## EXERCISE OBJECTIVE
Could you count the lines in the entries beneath that hold the word "retireModule"? Respond with the number alone.

## INPUT FOR THIS TASK
/-- Bytes 0 to 447 of a report. -/
def reportBody (s : State) (nonce : List Byte) : List Byte :=
  let u := s.ubide
  let img := fun k => sha512 (installed s k).bytes
  let ver := fun k => leBytes 4 (installed s k).version
  let own := match u.record with | some r => sha512 r | none => List.replicate 64 0
  leBytes 4 0x54535441 ++ leBytes 2 1 ++ leBytes 2 512 ++ serialBytes ++ leBytes 1 u.life.code ++ leBytes 1 u.dbg
    ++ leBytes 1 fuseRev ++ leBytes 1 0 ++ leBytes 4 u.floor ++ leBytes 8 (repairWord s) ++ nonce
    ++ fix 32 Config.identityKey ++ img 0 ++ img 1 ++ img 2 ++ own ++ fix 64 Config.vendorDigest
    ++ ver 0 ++ ver 1 ++ ver 2 ++ leBytes 4 (match u.record with | some r => cutN r 4 4 | none => 0) ++ leBytes 16 0

/-- ATTEST. -/
def cmdAttest (q : Cmd) (s : State) : State :=
  runCmd 0x05 q (fun _ => Rules.plain (argsFrom q 4)) (fun s =>
    let b := reportBody s ((List.range 4).flatMap (fun i => leBytes 8 (argN q i)))
    let r := b ++ fix 64 (Config.identitySign (sha512 b))
    winEnd 0 [512] { s with mem := memPutBytes s.mem reportKey r }) s

/-! Firmware (R362 to R364, R350). -/

/-- An image of kinds 0 to 2: 0, or the code with which it is turned away (R363, R364). -/
def imageCode (l : List Byte) (floor : Nat) : Nat :=
  if cutN l 0 4 ≠ 0x4D524946 ∨ !allZero (cut l 5 3) ∨ !allZero (cut l 20 44) ∨ cutN l 16 4 + 128 ≠ l.length
      ∨ sha512 Config.vendorKey ≠ Config.vendorDigest
      ∨ !Config.ed25519Verify Config.vendorKey (sha512 (cut l 0 64 ++ l.drop 128)) (cut l 64 64) then 0x0B
  else if cutN l 12 4 < floor then 0x0B
  else 0

/-- Installs an image of a kind. -/
def installImage (k : Nat) (l : List Byte) (s : State) : State :=
  s.onUbide (fun u => { u with store := Tab.set u.store k { bytes := l, version := cutN l 8 4, svn := cutN l 12 4 } })

/-- A range of the update buffer holds a poisoned line (R270). -/
def bufferBad (s : State) (y len : Nat) : Bool :=
  s.ubide.bufPois.any (fun e => e.2 && overlap y len (64 * e.1) 64)

/-- The bytes at the start of the update buffer. -/
def bufferBytes (s : State) (len : Nat) : List Byte := memBytes s.mem bufferKey len

/-- The whole module is closed: sessions by force, keys destroyed, every core zeroized (R367, R372). -/
def closeAll (s : State) : State :=
  let s : State := (List.range 4).foldl (fun s k =>
    if (s.part k).session = .opened ∨ (s.part k).session = .suspended then closeSession k true s else dropKey k s) s
  let s : State := { s with panels := s.panels.map (fun e => (e.1, { e.2 with fresh := [] })) }
  ((s.cores.map (·.1)).filter (fun n => decide (n < 35328))).foldl (fun s n => zeroizeCore n s)
    { s with lines := [], mem := s.mem.filter (fun c => !decide (c.1 < 2 ^ 46)) }

/-- Retirement (R367). -/
def retireModule (s : State) : State := (closeAll s).onUbide (fun u => { u with record := none, life := .retired })

/-- The record's zero fields (R365). -/
def recordZero (r : List Byte) : Bool :=
  allZero (cut r 90 6) && allZero (cut r 417 95) && decide (cutN r 89 1 < 2)

/-- D of R366. -/
def recordDigest (r : List Byte) : List Byte := sha512 (cut r 0 352 ++ serialBytes)

/-- R366: the code of a record. -/
def recordCode (s : State) (r : List Byte) : Nat :=
  let auth := cut r 352 64
  let who := cutN r 416 1
  match s.ubide.life with
  | .recovery | .retired => 0x04
  | .blank =>
    if cutN r 0 4 ≠ 0x524E574F then 0x0B
    else if (allZero (cut r 24 64) && cutN r 88 1 == 0) || !recordZero r then 0x03 else 0
  | .provisioned =>
    let old := s.ubide.record.getD []
    if cutN r 0 4 ≠ 0x524E574F ∨ !recordZero r then 0x0B
    else if cutN r 4 4 ≤ cutN old 4 4 then 0x0B
    else if who < 8 ∧ enrolled old who ∧ Config.ed25519Verify (recordKey old who) (recordDigest r) auth then 0
    else if who = 0xFF ∧ cutN old 88 1 = 0 ∧ auth = sha512 (cut old 24 64 ++ recordDigest r) then 0
    else 0x02

/-- Installs a record (R366, R367). -/
def installRecord (r : List Byte) (s : State) : State :=
  let s := s.onUbide (fun u => { u with record := some r, life := .provisioned, failures := 0 })
  if cutN r 89 1 % 2 = 1 then retireModule s else s

/-- FIRMWARE_UPDATE of kind 3. -/
def updateRecord (len : Nat) (s : State) : State :=
  if s.ubide.life = .recovery ∨ s.ubide.life = .retired then winEnd 0x04 [] s
  else if locked s then winEnd 0x10 [lockMs s] s
  else if len ≠ 512 then winEnd 0x03 [] s
  else
    let r := bufferBytes s 512
    let c := if bufferBad s 0 512 then 0x0B else recordCode s r
    if c = 0 then winEnd 0 [cutN r 4 4] (installRecord r s)
    else winEnd c [] (if c = 0x02 then countFail s else s)

/-- FIRMWARE_UPDATE. -/
def cmdFirmware (q : Cmd) (s : State) : State :=
  let k := fld (argN q 0) 1 0
  let len := argN q 1
  runCmd 0x70 q (fun s =>
    { Rules.plain (strays (argN q 0) 0x3 || argsFrom q 2 || decide (2 ^ 23 < len) || decide (len < 128)) with
      denied := decide (s.ubide.dbg = 3) && decide (k = 3) })
    (fun s =>
      if k = 3 then updateRecord len s
      else if bufferBad s 0 len then winEnd 0x0B [] s
      else
        let l := bufferBytes s len
        if cutN l 4 1 ≠ k then winEnd 0x03 [] s
        else
          let c := imageCode l s.ubide.floor
          if c ≠ 0 then winEnd c [] s else winEnd 0 [cutN l 8 4] (installImage k l s)) s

## REPLY TO THE TASK
2